My original version was made up straight out of the packet but this time I made a few changes. The first dress is a bad length for me: it ends at the widest part of my leg which means I can’t take long strides because the dress is very narrow at the hem and it catches on my calves. That was my fault for not bothering to add any extra length to the pattern. I normally need to add 2-4 inches to dresses. This one’s supposed to end at the bottom of the calf so it probably needed four inches adding if not more. I was a bit short of fabric for the second version, so instead of lengthening it to the intended proportion I shortened it by four inches so it ends just below my knee. I’m really pleased with the way that’s come out. It’s comfortable to walk in and it’s more flattering than my previous version.

Stylearc Toni front view

The fabric is a lightweight viscose woven from Macculloch and Wallis. Right now it’s still available here. It drapes very nicely, which is good for the style, but I used very lightweight interfacing on the collar to go with the fabric and that was a mistake as it’s come out a bit too floppy. This is the same fabric I used the pink colourway of for my first Vogue 1482 dress. It is very comfortable to wear and although it’s lightweight it’s relatively easy to sew.

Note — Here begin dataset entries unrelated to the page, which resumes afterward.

/-! ### `State.setHart` -/

@[simp] theorem State.setHart_ck (s : State) (ag : Agent) (h : Hart) : (s.setHart ag h).ck = s.ck := by cases ag <;> rfl
@[simp] theorem State.setHart_mem (s : State) (ag : Agent) (h : Hart) : (s.setHart ag h).mem = s.mem := by cases ag <;> rfl
@[simp] theorem State.setHart_marks (s : State) (ag : Agent) (h : Hart) : (s.setHart ag h).marks = s.marks := by cases ag <;> rfl
@[simp] theorem State.setHart_asctx (s : State) (ag : Agent) (h : Hart) : (s.setHart ag h).asctx = s.asctx := by cases ag <;> rfl
@[simp] theorem State.setHart_clmap (s : State) (ag : Agent) (h : Hart) : (s.setHart ag h).clmap = s.clmap := by cases ag <;> rfl
@[simp] theorem State.setHart_tier2 (s : State) (ag : Agent) (h : Hart) : (s.setHart ag h).tier2 = s.tier2 := by cases ag <;> rfl
@[simp] theorem State.setHart_lines (s : State) (ag : Agent) (h : Hart) : (s.setHart ag h).lines = s.lines := by cases ag <;> rfl
@[simp] theorem State.setHart_tent (s : State) (ag : Agent) (h : Hart) : (s.setHart ag h).tent = s.tent := by cases ag <;> rfl
@[simp] theorem State.setHart_seqs (s : State) (ag : Agent) (h : Hart) : (s.setHart ag h).seqs = s.seqs := by cases ag <;> rfl
@[simp] theorem State.setHart_reqs (s : State) (ag : Agent) (h : Hart) : (s.setHart ag h).reqs = s.reqs := by cases ag <;> rfl
@[simp] theorem State.setHart_nextReq (s : State) (ag : Agent) (h : Hart) : (s.setHart ag h).nextReq = s.nextReq := by cases ag <;> rfl
@[simp] theorem State.setHart_scw (s : State) (ag : Agent) (h : Hart) : (s.setHart ag h).scw = s.scw := by cases ag <;> rfl
@[simp] theorem State.setHart_pattern (s : State) (ag : Agent) (h : Hart) : (s.setHart ag h).pattern = s.pattern := by cases ag <;> rfl
@[simp] theorem State.setHart_patOwner (s : State) (ag : Agent) (h : Hart) : (s.setHart ag h).patOwner = s.patOwner := by cases ag <;> rfl
@[simp] theorem State.setHart_gone (s : State) (ag : Agent) (h : Hart) : (s.setHart ag h).gone = s.gone := by cases ag <;> rfl
@[simp] theorem State.setHart_cxlOut (s : State) (ag : Agent) (h : Hart) : (s.setHart ag h).cxlOut = s.cxlOut := by cases ag <;> rfl
@[simp] theorem State.setHart_unitWalks (s : State) (ag : Agent) (h : Hart) : (s.setHart ag h).unitWalks = s.unitWalks := by cases ag <;> rfl
@[simp] theorem State.setHart_transport (s : State) (ag : Agent) (h : Hart) : (s.setHart ag h).transport = s.transport := by cases ag <;> rfl
@[simp] theorem State.setHart_slotSent (s : State) (ag : Agent) (h : Hart) : (s.setHart ag h).slotSent = s.slotSent := by cases ag <;> rfl
@[simp] theorem State.setHart_acks (s : State) (ag : Agent) (h : Hart) : (s.setHart ag h).acks = s.acks := by cases ag <;> rfl
@[simp] theorem State.setHart_grants (s : State) (ag : Agent) (h : Hart) : (s.setHart ag h).grants = s.grants := by cases ag <;> rfl
@[simp] theorem State.setHart_banks (s : State) (ag : Agent) (h : Hart) : (s.setHart ag h).banks = s.banks := by cases ag <;> rfl
@[simp] theorem State.setHart_bankWaits (s : State) (ag : Agent) (h : Hart) : (s.setHart ag h).bankWaits = s.bankWaits := by cases ag <;> rfl
@[simp] theorem State.setHart_claims (s : State) (ag : Agent) (h : Hart) : (s.setHart ag h).claims = s.claims := by cases ag <;> rfl
@[simp] theorem State.setHart_walks (s : State) (ag : Agent) (h : Hart) : (s.setHart ag h).walks = s.walks := by cases ag <;> rfl
@[simp] theorem State.setHart_aborted (s : State) (ag : Agent) (h : Hart) : (s.setHart ag h).aborted = s.aborted := by cases ag <;> rfl
@[simp] theorem State.setHart_pieces (s : State) (ag : Agent) (h : Hart) : (s.setHart ag h).pieces = s.pieces := by cases ag <;> rfl
@[simp] theorem State.setHart_nextPiece (s : State) (ag : Agent) (h : Hart) : (s.setHart ag h).nextPiece = s.nextPiece := by cases ag <;> rfl
@[simp] theorem State.setHart_arrivals (s : State) (ag : Agent) (h : Hart) : (s.setHart ag h).arrivals = s.arrivals := by cases ag <;> rfl
@[simp] theorem State.setHart_routes (s : State) (ag : Agent) (h : Hart) : (s.setHart ag h).routes = s.routes := by cases ag <;> rfl
@[simp] theorem State.setHart_channels (s : State) (ag : Agent) (h : Hart) : (s.setHart ag h).channels = s.channels := by cases ag <;> rfl
@[simp] theorem State.setHart_hbmQ (s : State) (ag : Agent) (h : Hart) : (s.setHart ag h).hbmQ = s.hbmQ := by cases ag <;> rfl
@[simp] theorem State.setHart_dtlb (s : State) (ag : Agent) (h : Hart) : (s.setHart ag h).dtlb = s.dtlb := by cases ag <;> rfl
@[simp] theorem State.setHart_seals (s : State) (ag : Agent) (h : Hart) : (s.setHart ag h).seals = s.seals := by cases ag <;> rfl
@[simp] theorem State.setHart_invals (s : State) (ag : Agent) (h : Hart) : (s.setHart ag h).invals = s.invals := by cases ag <;> rfl
@[simp] theorem State.setHart_nextInval (s : State) (ag : Agent) (h : Hart) : (s.setHart ag h).nextInval = s.nextInval := by cases ag <;> rfl
@[simp] theorem State.setHart_deadRuns (s : State) (ag : Agent) (h : Hart) : (s.setHart ag h).deadRuns = s.deadRuns := by cases ag <;> rfl
@[simp] theorem State.setHart_cores (s : State) (ag : Agent) (h : Hart) : (s.setHart ag h).cores = s.cores := by cases ag <;> rfl
@[simp] theorem State.setHart_domains (s : State) (ag : Agent) (h : Hart) : (s.setHart ag h).domains = s.domains := by cases ag <;> rfl
@[simp] theorem State.setHart_launches (s : State) (ag : Agent) (h : Hart) : (s.setHart ag h).launches = s.launches := by cases ag <;> rfl
@[simp] theorem State.setHart_nextLid (s : State) (ag : Agent) (h : Hart) : (s.setHart ag h).nextLid = s.nextLid := by cases ag <;> rfl
@[simp] theorem State.setHart_copies (s : State) (ag : Agent) (h : Hart) : (s.setHart ag h).copies = s.copies := by cases ag <;> rfl
@[simp] theorem State.setHart_nextCopy (s : State) (ag : Agent) (h : Hart) : (s.setHart ag h).nextCopy = s.nextCopy := by cases ag <;> rfl
@[simp] theorem State.setHart_pool (s : State) (ag : Agent) (h : Hart) : (s.setHart ag h).pool = s.pool := by cases ag <;> rfl
@[simp] theorem State.setHart_queues (s : State) (ag : Agent) (h : Hart) : (s.setHart ag h).queues = s.queues := by cases ag <;> rfl
@[simp] theorem State.setHart_turns (s : State) (ag : Agent) (h : Hart) : (s.setHart ag h).turns = s.turns := by cases ag <;> rfl
@[simp] theorem State.setHart_time (s : State) (ag : Agent) (h : Hart) : (s.setHart ag h).time = s.time := by cases ag <;> rfl
@[simp] theorem State.setHart_slew (s : State) (ag : Agent) (h : Hart) : (s.setHart ag h).slew = s.slew := by cases ag <;> rfl
@[simp] theorem State.setHart_slewAt (s : State) (ag : Agent) (h : Hart) : (s.setHart ag h).slewAt = s.slewAt := by cases ag <;> rfl
@[simp] theorem State.setHart_skew (s : State) (ag : Agent) (h : Hart) : (s.setHart ag h).skew = s.skew := by cases ag <;> rfl
@[simp] theorem State.setHart_good (s : State) (ag : Agent) (h : Hart) : (s.setHart ag h).good = s.good := by cases ag <;> rfl
@[simp] theorem State.setHart_pos (s : State) (ag : Agent) (h : Hart) : (s.setHart ag h).pos = s.pos := by cases ag <;> rfl
@[simp] theorem State.setHart_extents (s : State) (ag : Agent) (h : Hart) : (s.setHart ag h).extents = s.extents := by cases ag <;> rfl
@[simp] theorem State.setHart_ports (s : State) (ag : Agent) (h : Hart) : (s.setHart ag h).ports = s.ports := by cases ag <;> rfl
@[simp] theorem State.setHart_lostPkgs (s : State) (ag : Agent) (h : Hart) : (s.setHart ag h).lostPkgs = s.lostPkgs := by cases ag <;> rfl
@[simp] theorem State.setHart_lostLinks (s : State) (ag : Agent) (h : Hart) : (s.setHart ag h).lostLinks = s.lostLinks := by cases ag <;> rfl
@[simp] theorem State.setHart_job (s : State) (ag : Agent) (h : Hart) : (s.setHart ag h).job = s.job := by cases ag <;> rfl
@[simp] theorem State.setHart_myRank (s : State) (ag : Agent) (h : Hart) : (s.setHart ag h).myRank = s.myRank := by cases ag <;> rfl
@[simp] theorem State.setHart_ue (s : State) (ag : Agent) (h : Hart) : (s.setHart ag h).ue = s.ue := by cases ag <;> rfl
@[simp] theorem State.setHart_pdcs (s : State) (ag : Agent) (h : Hart) : (s.setHart ag h).pdcs = s.pdcs := by cases ag <;> rfl
@[simp] theorem State.setHart_rx (s : State) (ag : Agent) (h : Hart) : (s.setHart ag h).rx = s.rx := by cases ag <;> rfl
@[simp] theorem State.setHart_early (s : State) (ag : Agent) (h : Hart) : (s.setHart ag h).early = s.early := by cases ag <;> rfl
@[simp] theorem State.setHart_lateReleases (s : State) (ag : Agent) (h : Hart) : (s.setHart ag h).lateReleases = s.lateReleases := by cases ag <;> rfl
@[simp] theorem State.setHart_routers (s : State) (ag : Agent) (h : Hart) : (s.setHart ag h).routers = s.routers := by cases ag <;> rfl
@[simp] theorem State.setHart_rerouting (s : State) (ag : Agent) (h : Hart) : (s.setHart ag h).rerouting = s.rerouting := by cases ag <;> rfl
@[simp] theorem State.setHart_generation (s : State) (ag : Agent) (h : Hart) : (s.setHart ag h).generation = s.generation := by cases ag <;> rfl
@[simp] theorem State.setHart_closed (s : State) (ag : Agent) (h : Hart) : (s.setHart ag h).closed = s.closed := by cases ag <;> rfl
@[simp] theorem State.setHart_duty (s : State) (ag : Agent) (h : Hart) : (s.setHart ag h).duty = s.duty := by cases ag <;> rfl
@[simp] theorem State.setHart_throttle (s : State) (ag : Agent) (h : Hart) : (s.setHart ag h).throttle = s.throttle := by cases ag <;> rfl
@[simp] theorem State.setHart_errors (s : State) (ag : Agent) (h : Hart) : (s.setHart ag h).errors = s.errors := by cases ag <;> rfl
@[simp] theorem State.setHart_ncorr (s : State) (ag : Agent) (h : Hart) : (s.setHart ag h).ncorr = s.ncorr := by cases ag <;> rfl
@[simp] theorem State.setHart_nretry (s : State) (ag : Agent) (h : Hart) : (s.setHart ag h).nretry = s.nretry := by cases ag <;> rfl
@[simp] theorem State.setHart_boot (s : State) (ag : Agent) (h : Hart) : (s.setHart ag h).boot = s.boot := by cases ag <;> rfl
@[simp] theorem State.setHart_agenda (s : State) (ag : Agent) (h : Hart) : (s.setHart ag h).agenda = s.agenda := by cases ag <;> rfl
@[simp] theorem State.setHart_event (s : State) (ag : Agent) (h : Hart) : (s.setHart ag h).event = s.event := by cases ag <;> rfl
@[simp] theorem State.setHart_timers (s : State) (ag : Agent) (h : Hart) : (s.setHart ag h).timers = s.timers := by cases ag <;> rfl
@[simp] theorem State.setHart_round (s : State) (ag : Agent) (h : Hart) : (s.setHart ag h).round = s.round := by cases ag <;> rfl
@[simp] theorem State.setHart_mid (s : State) (ag : Agent) (h : Hart) : (s.setHart ag h).mid = s.mid := by cases ag <;> rfl
@[simp] theorem State.setHart_cur (s : State) (ag : Agent) (h : Hart) : (s.setHart ag h).cur = s.cur := by cases ag <;> rfl
@[simp] theorem State.setHart_fresh (s : State) (ag : Agent) (h : Hart) : (s.setHart ag h).fresh = s.fresh := by cases ag <;> rfl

I lost the pocket piece from the original pattern and had to make a new one. Unfortunately I didn’t make it quite deep enough to be perfect. But any pockets are better than none. The position of the pocket is better on this version because I took out some of the length from the top half of the pattern, raising the pockets up a couple of inches.

Stylearc toni side view

Here’s the back view. Last time I said that the centre back seam could be eliminated, but I’m glad I kept it. I had trouble fitting the collar to the neckline on this version – I probably stretched the neckline out while handling – and having the seam allowed me to fix the mismatch by taking the dress in a little at the top of the centre back.

Stylearc toni back view

Clio made the great suggestion of adding a zip to the centre front seam for breast-feeding access. I increased the seam allowance on the centre front seam to half an inch (or 1.2cm; it was 1cm originally) and interfaced the seamlines to make inserting the zip easier. I also removed the seam allowance from what was originally the centre front seam of the neck facing pieces so I could use the all-machine method of applying facings to the top of the zip and neckline from Kathleen Fasanella’s centered zip tutorial.

Here’s a closeup of the zip, which also shows the collar worn down rather than up.

Stylearc Toni close up

An unexpected bonus: because the only black invisible zip I had on hand was a 24″ one I can put the dress on by stepping into it rather than pulling it over my head.

Since we took these pictures the weather in the UK has turned autumnal and I’ve been wearing this dress with leggings and my grey boiled wool kimono jacket. I’m hoping it will keep going all winter with enough layers. I can even see me making a third version of this one day; I’d like to try it in something really crisp like a cotton poplin to see what happens to those drapes.